Your instructions:
Reproduce the entries below exactly, but only from the line containing "deriving DecidableEq, Repr" to the line containing "let (g5, s)", inclusive.
(Records for this task)
-- ==== Sys2Proof/Machine/Place.lean ====
section
/-!
DEFINITION. Placement and start of tasks (R402 to R404, R437, R461, R465): which cores a task may take, which launch comes
next, and what each member core is set to.
-/
namespace Sys2Proof.Machine

/-! ## Cores (R24, R402, R465) -/

/-- A core no task holds, on which the Hamper may place one (R453). -/
def State.coreFree (s : State) (n : Nat) : Bool :=
  decide (n < nCores) && (s.getC n).task.isNone && (s.getC n).run != .halted

/-- No task of another context is on the core's cluster (R465). -/
def State.clusterOk (s : State) (ctx n : Nat) : Bool :=
  s.cores.all (fun e => !(decide (e.1 < nCores) && decide (clusterOfCore e.1 = clusterOfCore n) && e.2.task.isSome
    && e.2.ctx != ctx))

/-- The core is not claimed for another launch's placement (R402). -/
def State.unclaimed (s : State) (lid n : Nat) : Bool :=
  (mvals s.ham.launches).all (fun l => l.lid == lid || !l.claim.contains n)

/-- The unit a shape confines members to (R24). -/
def shapeUnit (shape n : Nat) : Nat :=
  match shape with
  | 0 => quadOfCore n | 1 => clusterOfCore n | 2 => dieOfCore n | _ => 0
def oneUnit (shape : Nat) (cores : List Nat) : Bool :=
  cores.all (fun n => shapeUnit shape n == shapeUnit shape (cores.headD 0))

/-- The channels of a woven task fit their route budgets (R134, R402). -/
def State.routeFree (s : State) (p q : Nat) : Bool := (crossings p q).all (fun b => decide (s.channelsAt b < b.budget))
def State.wovenFits (s : State) : List Nat → Bool
  | [] => true
  | p :: qs => qs.all (s.routeFree p)

/-- Whether a launch's next task may start on these cores, member by member. How the Hamper spreads a PKG task over dies
R24 leaves open: any cores will do. (DESIGN CHOICE, log entry 59) -/
def State.placeOk (s : State) (l : Launch) (cores : List Nat) : Bool :=
  decide (cores.length = lpbWidth l.lpb) && decide cores.Nodup && oneUnit (lpbShape l.lpb) cores &&
  cores.all (fun n => s.coreFree n && s.clusterOk l.ctx n && s.unclaimed l.lid n) &&
  (!lpbWoven l.lpb || s.wovenFits cores)

/-! ## Which launch (R402) -/

/-- Whether tasks of a launch are still to start. -/
def Launch.left (l : Launch) : Bool := l.st == .ready && (l.retry != [] || l.ranges.any (fun r => decide (r.2.1 < r.2.2)))

/-- The next task of a launch for a die: index, attempts made, signals, and the launch without it (R403, R461). -/
def Launch.take (l : Launch) (die : Nat) : Option ((Nat × Nat × SMap Word) × Launch) :=
  match l.retry with
  | x :: r => some (x, { l with retry := r })
  | [] => match nextIndex l.ranges die with
    | some (i, rs) => some ((i, 0, []), { l with ranges := rs })
    | none => none

/-- Whether a die has, or may take from another, an index of a launch (R403). -/
def Launch.offers (l : Launch) (die : Nat) : Bool :=
  l.retry != [] || (if lpbShape l.lpb ≤ 2 then nextIndex l.ranges die else claimIndex l.ranges die).isSome

/-- Whether some placement of a launch's next task exists: the cores it has claimed, all free; else member 0 on a die with an index, the others in its unit, and where
the task is woven within reach of its routes. -/
def State.canPlace (s : State) (l : Launch) : Bool :=
  if l.claim ≠ [] then l.claim.all (fun n => s.coreFree n && s.clusterOk l.ctx n)
  else
  let free := (List.range nCores).filter (fun n => s.coreFree n && s.clusterOk l.ctx n && s.unclaimed l.lid n)
  let sh := lpbShape l.lpb
  free.any (fun p => l.offers (dieOfCore p) &&
    decide (lpbWidth l.lpb ≤ (free.filter (fun q => shapeUnit sh q == shapeUnit sh p &&
      (q == p || !lpbWoven l.lpb || s.routeFree p q))).length))

/-- Order within a level: since when, then launch number. -/
def Launch.before (a b : Launch) : Bool := decide (a.since < b.since) || (a.since == b.since && decide (a.lid < b.lid))

/-- Whether launch `a` stands before launch `b` in one FIFO of one level: the context's, or for merged child launches their
die's (R402, R410). -/
def Launch.ahead (a b : Launch) : Bool := a.level == b.level && a.die == b.die && a.before b

/-- Whether a launch's next task is the one to place: no launch with tasks left stands before it, and no head of a higher level
can be placed; a task that holds a claim starts on its cores whatever else waits (R402). (DEDUCED, log entry 32) -/
def State.isNext (s : State) (l : Launch) : Bool :=
  let others := (mvals s.ham.launches).filter (fun e => e.ctx == l.ctx && e.lid != l.lid && e.left)
  l.claim != [] ||
  (others.all (fun e => !e.ahead l) &&
   (others.filter (fun e => decide (l.level < e.level) && others.all (fun f => !f.ahead e))).all (fun e => !s.canPlace e))

/-- Whether the ladder or a budget keeps a context from being dispatched (R416, R463). -/
def Ctx.serves (x : Ctx) : Bool := decide (x.stage = 0) && decide (x.exh = 0)

/-- Whether a task of a context waits for cores at a level or above (R228, R229, R427). -/
def State.tasksWait (s : State) (ctx level : Nat) : Bool :=
  (mvals s.ham.launches).any (fun l => l.ctx == ctx && l.left && decide (level ≤ l.level))

/-- Whether a saved task is ready (R229). -/
def State.savedReady (s : State) (v : Saved) : Bool :=
  v.ready || (match s.task? v.tid with
    | some t => !s.tasksWait t.ctx 0 && s.ham.saved.all (fun w => w.tid == v.tid || !w.ready ||
        (match s.task? w.tid with | some u => u.ctx != t.ctx | none => true))
    | none => false)

/-- The position of the ready saved task of a context that is restored first (R229). -/
def State.firstReady (s : State) (ctx : Nat) : Option Nat :=
  ((List.range s.ham.saved.length).zip s.ham.saved).findSome? (fun x =>
    match s.task? x.2.tid with
    | some t => if t.ctx = ctx ∧ s.savedReady x.2 then some x.1 else none
    | none => none)

/-! ## Start (R404) -/

/-- A capability of a grant with the entry's full permissions, as CFROM makes it; untagged zero where CFROM fails. -/
def State.grantCap (s : State) (ctx gid : Nat) (addr : Option Nat) : TReg × State :=
  if 2 ^ (s.getX ctx).log2n ≤ gid then (TReg0, s)
  else match s.grantInMem [.hub] ctx gid with
    | (.ok e, s) => (if e.valid then mkCap e.gen e.perm gid (addr.getD e.base) else TReg0, s)
    | (.error _, s) => (TReg0, s)

/-- What the members of a starting task share: entry, g3, g5, the stack grant, and whether stores of a HOSTQ launch are
acquired at SYS. -/
structure StartInfo where
  g3 : TReg
  g5 : Word
  g6 : Word
  g7 : Word
  stack : TReg
  deriving DecidableEq, Repr

def State.startInfo (s : State) (l : Launch) (index : Nat) : StartInfo × State :=
  let (g3, s) := s.grantCap l.ctx (lpbGrant l.lpb) none
  let (stack, s) := s.grantCap l.ctx (s.getX l.ctx).ccb.stackGrant (some 0)
  let (g5, s) :=
    if l.ptrs ≠ [] then (l.ptrs.getD index 0, s)
    else if lpbPtab l.lpb then
      match s.ctxBytes l.ctx ((lpbParam l.lpb + 8 * index) % 2 ^ 64) 8 with
      | (some b, s) => (BitVec.ofNat 64 (leNat b), s)
      | (none, s) => (s.free 0x240, s)
    else (BitVec.ofNat 64 (lpbParam l.lpb), s)
  let blk := l.block.getD (0, 0, 0)
  ({ g3 := g3, g5 := g5, g6 := blk.2.1, g7 := blk.2.2, stack := stack }, s)

/-- A member core as R404 sets it. (DEDUCED, log entry 24; DEDUCED, log entry 33) -/
def Core.started (c : Core) (now n : Nat) (t : Task) (l : Launch) (x : Ctx) (i : StartInfo) (m : Nat) : Core :=
  let sbase := (x.ccb.stackBase + (n + 1) * x.ccb.stackBytes) % 2 ^ 64
  let slim := (sbase + 2 ^ 64 - x.ccb.stackBytes) % 2 ^ 64
  let g : SMap TReg := c.g.filter (fun e => decide (64 ≤ e.1))
  let g := mput TReg0 g 2 (if i.stack.tag then ⟨i.stack.val + BitVec.ofNat 128 sbase, true⟩ else TReg0)
  let g := mput TReg0 g 3 i.g3
  let g := mput TReg0 g 4 (TReg.ofInt (BitVec.ofNat 64 t.index))
  let g := mput TReg0 g 5 (TReg.ofInt i.g5)
  let g := mput TReg0 g 6 (TReg.ofInt i.g6)
  let g := mput TReg0 g 7 (TReg.ofInt i.g7)
  let strict := match l.plan with | some p => p.strict | none => false
  let rec' := match l.plan with | some p => p.recs.getD m (0, 16) | none => (0, 16)
  { c with
    run := .running, pc := BitVec.ofNat 12 (lpbEntry l.lpb), sys := false
    g := g, v := [], k := [], prods := [], tokens := [], readyAt := now, loads := [], mchk := none, stack := [], istale := []
    latch := {}, rewriteQ := [], replayQ := [], wait := none, woken := none
    tr := { c.tr with exl := false, pend := false }
    ring := c.ring.map (fun (e : Nat × RingEntry) => (e.1, { e.2.done with told := false }))
    mode := (c.mode &&& 3) ||| (if strict then 4 else 0)
    slim := BitVec.ofNat 64 (slim / 16 * 16), sbase := BitVec.ofNat 64 (sbase / 16 * 16), fpctl := 0, fpflags := 0
    ctx := l.ctx, task := some t.tid, taskid := BitVec.ofNat 64 t.index, launchid := BitVec.ofNat 64 l.lid
    fscope := BitVec.ofNat 64 (lpbScope l.lpb), cancelf := false, member := m, rdvto := 0x100000
    portfull := 0, asyncs := [], vtab := [], w := {}, fmtcap := TReg0, gang := [], gangPosts := 0, bound := none, out := 0
    jobs := [], lastSlot := 31, retries := 0, delayed := false
    stepOn := l.plan.isSome, dom := rec'.1, slotW := rec'.2
    recAddr := BitVec.ofNat 64 (lpbStep l.lpb + 64 + 32 * m), stepNo := 0, loose := false, sclk0 := now, arrived := false
    sbarPc := 0, released := false }

/-- Members 1 to N-1 of a woven task follow member 0 (R137). -/
def State.weaveTask (s : State) (l : Launch) (cores : List Nat) : State :=
  match cores with
  | [] => s
  | [_] => s
  | p :: qs =>
    let n := cores.length
    let s := s.updC p (fun c => { c with w := { c.w with
      st := .publisher, size := n, followers := ((List.range qs.length).zip qs).map (fun x => (x.1 + 1, x.2)) } })
    ((List.range qs.length).zip qs).foldl (fun s x => s.updC x.2 (fun c => { c with w := { c.w with
      st := .member, size := n, rank := x.1 + 1, chan := 0, policy := lpbPolicy l.lpb, pub := p } })) s

/-- A task's record and its cores at start; its launch is given without the task (R404, R461). -/
def State.startOnCores (s : State) (l : Launch) (x : Nat × Nat × SMap Word) (cores : List Nat) : State :=
  let tid := s.ham.nextTid
  let mems := (List.range cores.length).zip cores
  let t : Task := {
    tid := tid, lid := l.lid, ctx := l.ctx, index := x.1, width := cores.length, mem := mems.map (fun m => (m.1, m.2, true))
    attempt := x.2.1 + 1, signals := x.2.2, claims := []
    doms := match l.plan with | some p => p.doms | none => []
    stepTo := match l.plan with | some p => p.timeout | none => 0
    canAt := none, killed := false }
  let s := s.chargeCores l.ctx
  let s := { s with ham := { s.ham with
    nextTid := tid + 1, tasks := mset s.ham.tasks tid t
    launches := mset s.ham.launches l.lid { l with live := l.live + 1, claim := [], asked := none, placeAt := s.cycle } } }
  let (i, s) := s.startInfo l x.1
  let s := mems.foldl (fun s m =>
    let s := s.boundary m.2
    s.setC m.2 ((s.getC m.2).started s.cycle m.2 t l (s.getX l.ctx) i m.1)) s
  if lpbWoven l.lpb then s.weaveTask l cores else s

end Sys2Proof.Machine
end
(End Records for this task)
Output of the task:
  deriving DecidableEq, Repr

def State.startInfo (s : State) (l : Launch) (index : Nat) : StartInfo × State :=
  let (g3, s) := s.grantCap l.ctx (lpbGrant l.lpb) none
  let (stack, s) := s.grantCap l.ctx (s.getX l.ctx).ccb.stackGrant (some 0)
  let (g5, s) :=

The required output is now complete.